> **Task statement**: Within the material below, count each line holding the string "does" and return the total alone.

> **Material supplied**:
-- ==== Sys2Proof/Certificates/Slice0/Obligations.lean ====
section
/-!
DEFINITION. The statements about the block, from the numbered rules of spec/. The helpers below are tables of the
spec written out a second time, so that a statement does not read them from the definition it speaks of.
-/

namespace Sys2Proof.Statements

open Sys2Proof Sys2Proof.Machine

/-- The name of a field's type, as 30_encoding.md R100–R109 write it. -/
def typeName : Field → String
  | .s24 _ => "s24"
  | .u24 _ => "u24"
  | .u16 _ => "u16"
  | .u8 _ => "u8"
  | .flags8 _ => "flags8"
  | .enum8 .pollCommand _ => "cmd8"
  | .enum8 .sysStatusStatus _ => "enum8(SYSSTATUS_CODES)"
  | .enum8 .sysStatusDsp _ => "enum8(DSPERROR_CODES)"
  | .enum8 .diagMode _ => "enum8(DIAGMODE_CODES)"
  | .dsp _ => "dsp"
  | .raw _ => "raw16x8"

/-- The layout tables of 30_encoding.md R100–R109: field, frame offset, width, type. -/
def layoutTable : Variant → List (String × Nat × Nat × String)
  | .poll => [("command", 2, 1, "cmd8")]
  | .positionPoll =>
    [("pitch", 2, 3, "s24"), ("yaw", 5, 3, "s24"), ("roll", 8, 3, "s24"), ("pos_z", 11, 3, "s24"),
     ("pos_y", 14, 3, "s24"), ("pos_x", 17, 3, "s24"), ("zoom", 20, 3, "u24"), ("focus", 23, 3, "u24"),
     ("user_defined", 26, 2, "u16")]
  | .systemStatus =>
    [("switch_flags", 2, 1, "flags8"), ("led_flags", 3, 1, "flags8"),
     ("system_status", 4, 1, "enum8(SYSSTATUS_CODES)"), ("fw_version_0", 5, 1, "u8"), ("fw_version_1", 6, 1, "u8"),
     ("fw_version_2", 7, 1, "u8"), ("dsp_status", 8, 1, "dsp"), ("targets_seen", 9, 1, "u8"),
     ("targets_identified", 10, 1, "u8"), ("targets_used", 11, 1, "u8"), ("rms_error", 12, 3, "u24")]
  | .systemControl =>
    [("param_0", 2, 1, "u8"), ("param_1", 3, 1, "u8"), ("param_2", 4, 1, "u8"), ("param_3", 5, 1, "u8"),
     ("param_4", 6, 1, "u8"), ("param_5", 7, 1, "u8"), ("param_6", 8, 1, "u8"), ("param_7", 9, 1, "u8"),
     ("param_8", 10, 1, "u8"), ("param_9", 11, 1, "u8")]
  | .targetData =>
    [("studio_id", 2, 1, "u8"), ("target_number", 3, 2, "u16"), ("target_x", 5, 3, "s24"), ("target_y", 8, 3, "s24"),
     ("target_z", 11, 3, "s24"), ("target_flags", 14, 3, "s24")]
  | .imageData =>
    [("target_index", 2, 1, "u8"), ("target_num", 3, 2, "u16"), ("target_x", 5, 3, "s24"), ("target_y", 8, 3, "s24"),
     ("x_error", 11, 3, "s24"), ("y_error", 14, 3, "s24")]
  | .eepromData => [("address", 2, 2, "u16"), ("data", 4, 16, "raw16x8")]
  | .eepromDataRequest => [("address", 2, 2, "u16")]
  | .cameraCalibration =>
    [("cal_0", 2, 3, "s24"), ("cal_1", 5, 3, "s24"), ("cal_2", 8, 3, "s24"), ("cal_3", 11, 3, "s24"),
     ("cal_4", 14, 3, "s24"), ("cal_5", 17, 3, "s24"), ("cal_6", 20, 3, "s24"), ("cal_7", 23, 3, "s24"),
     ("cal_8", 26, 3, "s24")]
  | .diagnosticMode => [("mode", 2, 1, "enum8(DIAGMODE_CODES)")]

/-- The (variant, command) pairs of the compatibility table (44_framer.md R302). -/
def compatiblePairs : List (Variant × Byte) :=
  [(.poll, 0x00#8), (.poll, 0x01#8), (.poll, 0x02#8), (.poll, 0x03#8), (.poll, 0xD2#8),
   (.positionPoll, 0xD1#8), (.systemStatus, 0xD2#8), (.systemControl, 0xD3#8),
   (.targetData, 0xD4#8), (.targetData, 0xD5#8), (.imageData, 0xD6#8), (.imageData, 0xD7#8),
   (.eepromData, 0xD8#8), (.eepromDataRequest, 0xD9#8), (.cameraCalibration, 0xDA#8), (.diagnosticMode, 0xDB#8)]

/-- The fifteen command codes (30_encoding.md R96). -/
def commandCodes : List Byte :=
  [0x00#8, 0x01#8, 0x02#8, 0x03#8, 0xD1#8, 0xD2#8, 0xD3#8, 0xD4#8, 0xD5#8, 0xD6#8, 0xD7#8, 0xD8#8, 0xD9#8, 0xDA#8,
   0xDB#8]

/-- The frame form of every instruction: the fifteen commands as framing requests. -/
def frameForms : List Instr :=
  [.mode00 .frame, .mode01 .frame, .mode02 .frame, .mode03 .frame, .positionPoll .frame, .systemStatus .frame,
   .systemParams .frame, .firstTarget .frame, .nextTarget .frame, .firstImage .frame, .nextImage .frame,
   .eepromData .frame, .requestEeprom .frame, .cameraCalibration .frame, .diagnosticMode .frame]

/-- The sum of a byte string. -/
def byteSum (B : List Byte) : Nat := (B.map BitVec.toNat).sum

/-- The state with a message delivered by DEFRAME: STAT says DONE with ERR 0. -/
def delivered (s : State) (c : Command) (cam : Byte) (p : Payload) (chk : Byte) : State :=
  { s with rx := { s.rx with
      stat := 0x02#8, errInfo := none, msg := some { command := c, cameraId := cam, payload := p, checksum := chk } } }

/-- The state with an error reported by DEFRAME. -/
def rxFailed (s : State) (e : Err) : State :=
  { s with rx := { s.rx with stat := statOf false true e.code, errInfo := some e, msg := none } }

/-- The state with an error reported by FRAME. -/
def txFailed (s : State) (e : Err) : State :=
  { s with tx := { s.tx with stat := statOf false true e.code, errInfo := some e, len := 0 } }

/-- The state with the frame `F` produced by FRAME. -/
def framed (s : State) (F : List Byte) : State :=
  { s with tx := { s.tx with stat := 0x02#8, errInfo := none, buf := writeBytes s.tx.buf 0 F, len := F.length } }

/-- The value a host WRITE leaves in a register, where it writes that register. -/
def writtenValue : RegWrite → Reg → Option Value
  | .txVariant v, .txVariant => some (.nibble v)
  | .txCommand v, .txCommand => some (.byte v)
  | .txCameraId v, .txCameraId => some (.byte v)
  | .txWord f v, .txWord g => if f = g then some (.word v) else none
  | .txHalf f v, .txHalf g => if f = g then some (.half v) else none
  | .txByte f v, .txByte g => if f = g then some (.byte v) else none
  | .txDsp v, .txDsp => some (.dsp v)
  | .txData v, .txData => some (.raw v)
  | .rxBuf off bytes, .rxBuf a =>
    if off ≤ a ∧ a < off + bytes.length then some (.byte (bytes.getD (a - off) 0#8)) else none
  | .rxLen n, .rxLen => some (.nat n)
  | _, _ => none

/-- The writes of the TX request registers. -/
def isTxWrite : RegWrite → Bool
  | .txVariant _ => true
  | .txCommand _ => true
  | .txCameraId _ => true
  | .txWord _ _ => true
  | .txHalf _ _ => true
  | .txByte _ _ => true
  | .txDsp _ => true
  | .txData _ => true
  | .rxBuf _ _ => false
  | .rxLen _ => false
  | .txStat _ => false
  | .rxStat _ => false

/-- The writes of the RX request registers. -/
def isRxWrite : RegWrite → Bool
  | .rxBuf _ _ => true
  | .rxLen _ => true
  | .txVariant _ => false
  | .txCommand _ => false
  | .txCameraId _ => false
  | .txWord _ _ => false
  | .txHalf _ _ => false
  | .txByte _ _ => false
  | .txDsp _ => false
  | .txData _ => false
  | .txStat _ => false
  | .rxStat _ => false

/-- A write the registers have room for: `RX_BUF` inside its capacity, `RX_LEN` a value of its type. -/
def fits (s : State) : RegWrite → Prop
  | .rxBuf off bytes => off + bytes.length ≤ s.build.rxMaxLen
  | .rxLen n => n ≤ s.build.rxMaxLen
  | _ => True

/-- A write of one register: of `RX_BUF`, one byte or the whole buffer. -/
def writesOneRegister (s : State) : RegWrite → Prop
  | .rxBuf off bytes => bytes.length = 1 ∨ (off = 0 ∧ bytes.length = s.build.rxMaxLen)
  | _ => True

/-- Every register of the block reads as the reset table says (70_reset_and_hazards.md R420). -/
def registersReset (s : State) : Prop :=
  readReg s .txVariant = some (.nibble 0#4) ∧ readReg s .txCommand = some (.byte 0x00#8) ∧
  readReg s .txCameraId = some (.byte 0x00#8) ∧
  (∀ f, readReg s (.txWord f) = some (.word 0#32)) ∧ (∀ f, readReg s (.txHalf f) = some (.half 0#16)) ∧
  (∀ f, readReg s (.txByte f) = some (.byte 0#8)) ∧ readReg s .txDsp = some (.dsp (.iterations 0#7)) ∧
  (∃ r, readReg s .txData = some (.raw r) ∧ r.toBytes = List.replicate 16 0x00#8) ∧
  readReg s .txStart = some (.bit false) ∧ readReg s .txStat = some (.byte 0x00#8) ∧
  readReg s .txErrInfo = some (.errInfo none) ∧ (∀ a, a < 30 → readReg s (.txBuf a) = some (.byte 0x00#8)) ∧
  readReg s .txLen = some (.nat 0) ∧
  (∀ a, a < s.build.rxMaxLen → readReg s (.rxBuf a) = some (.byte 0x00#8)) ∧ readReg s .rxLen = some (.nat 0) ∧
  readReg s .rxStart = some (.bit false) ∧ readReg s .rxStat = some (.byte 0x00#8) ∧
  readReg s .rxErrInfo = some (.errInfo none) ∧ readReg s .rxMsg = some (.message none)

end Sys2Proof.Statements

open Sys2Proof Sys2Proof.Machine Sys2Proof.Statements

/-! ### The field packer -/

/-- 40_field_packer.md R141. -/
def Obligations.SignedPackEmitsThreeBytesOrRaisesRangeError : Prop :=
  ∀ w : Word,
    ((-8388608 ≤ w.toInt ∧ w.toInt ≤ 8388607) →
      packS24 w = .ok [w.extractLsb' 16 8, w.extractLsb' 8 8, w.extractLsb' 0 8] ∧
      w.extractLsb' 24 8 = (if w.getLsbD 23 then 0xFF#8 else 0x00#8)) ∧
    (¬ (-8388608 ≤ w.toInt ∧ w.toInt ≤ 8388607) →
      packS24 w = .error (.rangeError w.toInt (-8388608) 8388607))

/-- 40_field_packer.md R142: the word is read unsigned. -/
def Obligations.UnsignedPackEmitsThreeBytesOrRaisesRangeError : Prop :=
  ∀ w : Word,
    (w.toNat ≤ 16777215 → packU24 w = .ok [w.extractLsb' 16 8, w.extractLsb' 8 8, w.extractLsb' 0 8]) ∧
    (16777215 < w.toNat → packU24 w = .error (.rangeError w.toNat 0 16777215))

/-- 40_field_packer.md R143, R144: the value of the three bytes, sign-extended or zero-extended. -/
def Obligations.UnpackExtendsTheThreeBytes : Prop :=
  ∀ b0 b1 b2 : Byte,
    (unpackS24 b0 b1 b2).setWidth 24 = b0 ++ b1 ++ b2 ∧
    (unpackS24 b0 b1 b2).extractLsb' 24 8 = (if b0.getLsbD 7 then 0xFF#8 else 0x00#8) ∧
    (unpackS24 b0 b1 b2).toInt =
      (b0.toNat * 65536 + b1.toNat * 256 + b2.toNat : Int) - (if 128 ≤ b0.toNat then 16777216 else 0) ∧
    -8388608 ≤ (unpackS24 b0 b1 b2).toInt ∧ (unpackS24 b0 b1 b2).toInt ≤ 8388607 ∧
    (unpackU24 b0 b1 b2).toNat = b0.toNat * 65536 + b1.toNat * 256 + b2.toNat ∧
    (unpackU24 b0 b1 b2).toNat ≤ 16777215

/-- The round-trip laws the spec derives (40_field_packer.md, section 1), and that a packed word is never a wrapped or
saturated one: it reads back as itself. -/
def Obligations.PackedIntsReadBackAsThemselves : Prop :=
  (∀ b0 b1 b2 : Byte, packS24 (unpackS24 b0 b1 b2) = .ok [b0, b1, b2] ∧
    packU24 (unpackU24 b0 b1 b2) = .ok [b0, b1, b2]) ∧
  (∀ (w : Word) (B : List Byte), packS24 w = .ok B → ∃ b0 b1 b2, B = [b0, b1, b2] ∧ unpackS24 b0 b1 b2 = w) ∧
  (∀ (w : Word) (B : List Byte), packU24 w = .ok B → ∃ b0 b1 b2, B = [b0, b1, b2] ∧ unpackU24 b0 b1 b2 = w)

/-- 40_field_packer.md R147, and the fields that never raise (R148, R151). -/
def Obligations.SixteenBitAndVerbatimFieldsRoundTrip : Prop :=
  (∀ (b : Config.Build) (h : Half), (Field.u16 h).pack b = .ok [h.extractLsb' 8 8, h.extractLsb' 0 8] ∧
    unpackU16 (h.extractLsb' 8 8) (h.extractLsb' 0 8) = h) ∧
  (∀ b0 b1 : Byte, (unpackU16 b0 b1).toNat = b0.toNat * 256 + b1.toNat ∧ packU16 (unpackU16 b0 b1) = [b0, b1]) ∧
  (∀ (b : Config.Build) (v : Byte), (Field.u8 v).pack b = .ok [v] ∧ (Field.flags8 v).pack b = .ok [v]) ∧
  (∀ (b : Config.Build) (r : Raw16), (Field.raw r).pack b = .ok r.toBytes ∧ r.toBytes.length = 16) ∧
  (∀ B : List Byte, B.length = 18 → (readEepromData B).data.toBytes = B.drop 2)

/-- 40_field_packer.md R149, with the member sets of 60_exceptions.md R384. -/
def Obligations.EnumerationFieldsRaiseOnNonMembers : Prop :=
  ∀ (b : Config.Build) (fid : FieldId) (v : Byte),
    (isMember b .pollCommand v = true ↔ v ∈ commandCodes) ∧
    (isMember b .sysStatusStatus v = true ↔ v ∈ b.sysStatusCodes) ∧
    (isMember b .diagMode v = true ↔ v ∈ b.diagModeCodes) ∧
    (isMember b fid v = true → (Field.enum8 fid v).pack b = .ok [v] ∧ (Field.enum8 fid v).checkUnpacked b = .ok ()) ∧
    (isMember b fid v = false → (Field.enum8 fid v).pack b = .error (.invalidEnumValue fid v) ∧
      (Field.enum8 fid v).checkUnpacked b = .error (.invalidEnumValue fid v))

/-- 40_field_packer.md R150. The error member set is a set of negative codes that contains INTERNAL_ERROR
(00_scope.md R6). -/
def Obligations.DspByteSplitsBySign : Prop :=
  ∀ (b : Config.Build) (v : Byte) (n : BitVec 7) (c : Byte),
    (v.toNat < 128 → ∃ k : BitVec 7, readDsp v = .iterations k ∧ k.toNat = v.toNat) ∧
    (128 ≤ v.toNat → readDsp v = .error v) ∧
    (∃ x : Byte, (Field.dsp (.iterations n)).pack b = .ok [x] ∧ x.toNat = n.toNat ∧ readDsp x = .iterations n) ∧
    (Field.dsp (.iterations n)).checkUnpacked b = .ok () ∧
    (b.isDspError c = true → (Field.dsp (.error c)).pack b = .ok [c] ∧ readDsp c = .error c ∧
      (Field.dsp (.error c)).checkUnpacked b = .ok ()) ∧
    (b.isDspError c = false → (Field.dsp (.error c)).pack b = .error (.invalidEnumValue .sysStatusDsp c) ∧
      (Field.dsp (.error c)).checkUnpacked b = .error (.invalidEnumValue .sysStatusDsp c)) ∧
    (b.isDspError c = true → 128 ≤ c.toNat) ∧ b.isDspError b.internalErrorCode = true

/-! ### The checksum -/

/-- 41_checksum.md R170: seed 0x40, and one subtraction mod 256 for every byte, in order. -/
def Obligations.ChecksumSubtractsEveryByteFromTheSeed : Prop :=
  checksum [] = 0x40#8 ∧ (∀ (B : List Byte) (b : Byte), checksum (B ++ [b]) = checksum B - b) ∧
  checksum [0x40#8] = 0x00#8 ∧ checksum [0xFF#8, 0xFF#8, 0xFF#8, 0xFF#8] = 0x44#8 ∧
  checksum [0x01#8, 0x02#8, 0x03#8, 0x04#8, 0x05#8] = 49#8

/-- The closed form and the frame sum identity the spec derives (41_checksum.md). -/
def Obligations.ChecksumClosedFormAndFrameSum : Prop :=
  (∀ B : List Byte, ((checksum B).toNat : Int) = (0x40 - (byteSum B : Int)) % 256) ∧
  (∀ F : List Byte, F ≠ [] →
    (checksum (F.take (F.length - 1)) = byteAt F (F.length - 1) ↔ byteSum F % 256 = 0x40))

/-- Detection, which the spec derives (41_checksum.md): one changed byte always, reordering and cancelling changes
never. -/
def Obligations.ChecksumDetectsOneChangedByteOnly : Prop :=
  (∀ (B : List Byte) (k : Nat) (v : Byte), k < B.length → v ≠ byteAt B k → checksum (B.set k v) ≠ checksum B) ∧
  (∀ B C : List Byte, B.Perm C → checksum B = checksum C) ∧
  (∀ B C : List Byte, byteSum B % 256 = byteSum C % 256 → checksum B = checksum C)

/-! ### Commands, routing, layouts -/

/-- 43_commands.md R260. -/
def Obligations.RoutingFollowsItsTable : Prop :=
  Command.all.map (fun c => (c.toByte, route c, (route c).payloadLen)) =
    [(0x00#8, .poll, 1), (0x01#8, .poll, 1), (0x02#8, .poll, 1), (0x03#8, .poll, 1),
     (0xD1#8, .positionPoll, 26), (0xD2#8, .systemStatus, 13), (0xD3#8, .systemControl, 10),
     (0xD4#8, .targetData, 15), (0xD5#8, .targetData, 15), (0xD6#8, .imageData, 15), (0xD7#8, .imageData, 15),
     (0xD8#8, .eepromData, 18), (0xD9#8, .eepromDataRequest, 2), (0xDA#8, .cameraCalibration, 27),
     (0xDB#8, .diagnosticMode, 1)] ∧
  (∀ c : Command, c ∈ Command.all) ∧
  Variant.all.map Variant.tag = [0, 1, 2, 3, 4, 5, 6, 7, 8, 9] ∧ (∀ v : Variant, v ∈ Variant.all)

---

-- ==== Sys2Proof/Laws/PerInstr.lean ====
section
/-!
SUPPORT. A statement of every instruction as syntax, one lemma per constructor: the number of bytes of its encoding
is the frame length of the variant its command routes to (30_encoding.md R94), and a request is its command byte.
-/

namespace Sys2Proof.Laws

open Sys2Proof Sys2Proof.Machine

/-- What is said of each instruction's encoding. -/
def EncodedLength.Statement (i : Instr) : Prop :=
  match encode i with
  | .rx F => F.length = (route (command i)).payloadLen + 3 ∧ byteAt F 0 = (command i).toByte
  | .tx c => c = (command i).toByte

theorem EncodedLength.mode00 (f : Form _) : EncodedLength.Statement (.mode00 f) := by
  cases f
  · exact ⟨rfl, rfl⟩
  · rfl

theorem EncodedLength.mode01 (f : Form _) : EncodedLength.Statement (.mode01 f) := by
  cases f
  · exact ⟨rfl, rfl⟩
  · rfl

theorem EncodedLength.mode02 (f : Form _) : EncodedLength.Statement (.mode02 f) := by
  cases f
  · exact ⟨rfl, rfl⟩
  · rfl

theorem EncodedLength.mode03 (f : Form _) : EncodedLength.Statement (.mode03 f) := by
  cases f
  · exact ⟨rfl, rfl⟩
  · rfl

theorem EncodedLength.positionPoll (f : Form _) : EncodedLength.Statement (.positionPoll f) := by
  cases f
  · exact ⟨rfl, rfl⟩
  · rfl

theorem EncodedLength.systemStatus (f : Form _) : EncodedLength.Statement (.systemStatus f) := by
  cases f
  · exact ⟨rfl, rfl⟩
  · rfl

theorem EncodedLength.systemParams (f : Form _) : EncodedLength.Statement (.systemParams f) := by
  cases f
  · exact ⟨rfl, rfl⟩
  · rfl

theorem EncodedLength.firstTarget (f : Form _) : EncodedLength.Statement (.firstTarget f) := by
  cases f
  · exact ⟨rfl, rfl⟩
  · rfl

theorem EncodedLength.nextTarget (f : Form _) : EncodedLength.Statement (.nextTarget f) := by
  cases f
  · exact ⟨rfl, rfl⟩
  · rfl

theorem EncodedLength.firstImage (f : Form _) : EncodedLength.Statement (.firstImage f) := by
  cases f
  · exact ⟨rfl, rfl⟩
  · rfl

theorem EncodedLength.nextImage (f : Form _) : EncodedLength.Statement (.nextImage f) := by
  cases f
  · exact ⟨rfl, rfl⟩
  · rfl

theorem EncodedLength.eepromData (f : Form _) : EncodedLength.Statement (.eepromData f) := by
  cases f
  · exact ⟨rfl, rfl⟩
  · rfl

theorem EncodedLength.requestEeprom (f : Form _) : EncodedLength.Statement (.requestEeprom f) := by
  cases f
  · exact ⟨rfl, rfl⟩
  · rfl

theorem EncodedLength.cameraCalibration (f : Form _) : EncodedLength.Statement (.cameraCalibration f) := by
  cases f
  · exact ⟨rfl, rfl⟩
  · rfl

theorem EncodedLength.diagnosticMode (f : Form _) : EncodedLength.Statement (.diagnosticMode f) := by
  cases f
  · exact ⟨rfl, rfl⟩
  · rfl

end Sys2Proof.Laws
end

* * *

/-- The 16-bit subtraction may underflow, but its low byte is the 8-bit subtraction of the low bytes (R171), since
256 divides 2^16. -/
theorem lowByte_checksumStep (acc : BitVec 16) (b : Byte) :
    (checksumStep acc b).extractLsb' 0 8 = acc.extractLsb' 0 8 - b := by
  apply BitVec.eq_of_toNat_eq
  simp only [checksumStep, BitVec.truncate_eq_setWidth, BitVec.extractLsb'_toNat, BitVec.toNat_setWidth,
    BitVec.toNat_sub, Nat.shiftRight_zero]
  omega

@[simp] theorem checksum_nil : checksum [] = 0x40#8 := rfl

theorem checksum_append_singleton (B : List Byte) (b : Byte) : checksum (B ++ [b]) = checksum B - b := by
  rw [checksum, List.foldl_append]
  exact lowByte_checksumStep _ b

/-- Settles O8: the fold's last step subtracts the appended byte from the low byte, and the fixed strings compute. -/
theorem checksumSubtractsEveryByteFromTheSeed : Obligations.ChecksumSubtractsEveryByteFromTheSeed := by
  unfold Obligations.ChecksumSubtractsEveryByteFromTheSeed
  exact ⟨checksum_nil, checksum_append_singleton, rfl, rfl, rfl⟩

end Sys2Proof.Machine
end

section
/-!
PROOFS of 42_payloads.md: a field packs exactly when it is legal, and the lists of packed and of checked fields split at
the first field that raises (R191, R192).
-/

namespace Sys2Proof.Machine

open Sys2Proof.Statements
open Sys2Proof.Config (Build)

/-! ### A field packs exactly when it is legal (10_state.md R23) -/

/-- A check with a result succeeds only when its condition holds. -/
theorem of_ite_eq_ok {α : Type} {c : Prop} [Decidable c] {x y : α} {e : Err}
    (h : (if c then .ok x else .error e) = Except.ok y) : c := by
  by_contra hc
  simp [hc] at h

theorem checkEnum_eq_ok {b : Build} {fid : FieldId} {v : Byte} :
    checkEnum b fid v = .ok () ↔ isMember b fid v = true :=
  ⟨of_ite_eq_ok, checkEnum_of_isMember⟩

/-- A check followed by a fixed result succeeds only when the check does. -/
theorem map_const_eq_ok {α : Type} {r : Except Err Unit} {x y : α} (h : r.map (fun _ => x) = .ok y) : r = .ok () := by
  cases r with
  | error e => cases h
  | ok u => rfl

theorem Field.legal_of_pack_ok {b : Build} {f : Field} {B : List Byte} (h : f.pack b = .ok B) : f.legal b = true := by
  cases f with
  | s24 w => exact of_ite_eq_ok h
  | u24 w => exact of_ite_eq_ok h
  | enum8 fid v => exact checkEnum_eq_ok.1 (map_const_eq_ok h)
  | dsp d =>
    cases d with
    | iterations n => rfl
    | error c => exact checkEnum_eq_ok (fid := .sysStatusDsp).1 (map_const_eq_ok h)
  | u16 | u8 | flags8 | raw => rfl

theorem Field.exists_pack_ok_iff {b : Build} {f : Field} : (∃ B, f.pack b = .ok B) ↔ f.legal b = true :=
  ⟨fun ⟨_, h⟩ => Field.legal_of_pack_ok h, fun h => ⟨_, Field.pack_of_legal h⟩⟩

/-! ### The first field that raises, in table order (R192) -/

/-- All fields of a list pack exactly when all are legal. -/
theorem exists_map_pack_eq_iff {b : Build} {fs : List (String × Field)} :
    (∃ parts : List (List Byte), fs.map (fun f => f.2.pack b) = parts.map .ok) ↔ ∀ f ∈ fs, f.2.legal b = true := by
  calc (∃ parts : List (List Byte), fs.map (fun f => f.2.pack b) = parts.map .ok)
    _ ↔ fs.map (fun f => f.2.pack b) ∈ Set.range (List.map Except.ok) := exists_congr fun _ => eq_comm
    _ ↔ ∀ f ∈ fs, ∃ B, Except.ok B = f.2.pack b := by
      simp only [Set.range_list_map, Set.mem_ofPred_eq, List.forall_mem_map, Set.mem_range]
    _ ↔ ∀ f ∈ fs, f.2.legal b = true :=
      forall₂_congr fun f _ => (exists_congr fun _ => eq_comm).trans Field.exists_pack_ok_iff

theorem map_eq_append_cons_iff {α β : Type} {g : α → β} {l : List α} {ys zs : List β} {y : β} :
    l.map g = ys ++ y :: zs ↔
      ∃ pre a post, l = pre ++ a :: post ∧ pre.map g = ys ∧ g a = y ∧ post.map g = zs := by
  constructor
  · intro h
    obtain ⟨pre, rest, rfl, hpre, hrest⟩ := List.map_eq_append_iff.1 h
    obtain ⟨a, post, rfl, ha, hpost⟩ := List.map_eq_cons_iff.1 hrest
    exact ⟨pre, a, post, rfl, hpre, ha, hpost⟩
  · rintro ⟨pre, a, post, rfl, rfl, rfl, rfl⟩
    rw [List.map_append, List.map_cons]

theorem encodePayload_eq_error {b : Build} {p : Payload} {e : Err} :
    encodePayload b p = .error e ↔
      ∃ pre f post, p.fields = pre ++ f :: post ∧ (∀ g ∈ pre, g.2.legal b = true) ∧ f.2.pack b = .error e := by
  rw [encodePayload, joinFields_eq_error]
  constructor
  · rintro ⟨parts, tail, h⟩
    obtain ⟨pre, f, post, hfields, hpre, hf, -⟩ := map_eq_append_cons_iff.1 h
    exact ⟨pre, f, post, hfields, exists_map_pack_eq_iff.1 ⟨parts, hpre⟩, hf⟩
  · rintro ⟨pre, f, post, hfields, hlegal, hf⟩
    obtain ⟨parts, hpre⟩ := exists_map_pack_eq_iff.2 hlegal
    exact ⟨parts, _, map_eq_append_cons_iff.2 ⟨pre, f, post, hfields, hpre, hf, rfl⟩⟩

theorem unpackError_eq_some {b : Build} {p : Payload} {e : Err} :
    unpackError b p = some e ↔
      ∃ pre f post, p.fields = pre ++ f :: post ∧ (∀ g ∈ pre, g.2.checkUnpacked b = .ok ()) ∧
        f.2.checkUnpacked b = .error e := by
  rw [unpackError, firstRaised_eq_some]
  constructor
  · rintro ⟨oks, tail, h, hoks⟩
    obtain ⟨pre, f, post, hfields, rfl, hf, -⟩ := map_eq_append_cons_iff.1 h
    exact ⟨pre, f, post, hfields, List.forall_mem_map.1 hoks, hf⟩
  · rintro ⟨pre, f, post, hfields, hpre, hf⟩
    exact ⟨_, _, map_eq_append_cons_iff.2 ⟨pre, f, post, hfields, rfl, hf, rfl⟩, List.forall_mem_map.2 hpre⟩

> **Exercise result**: 2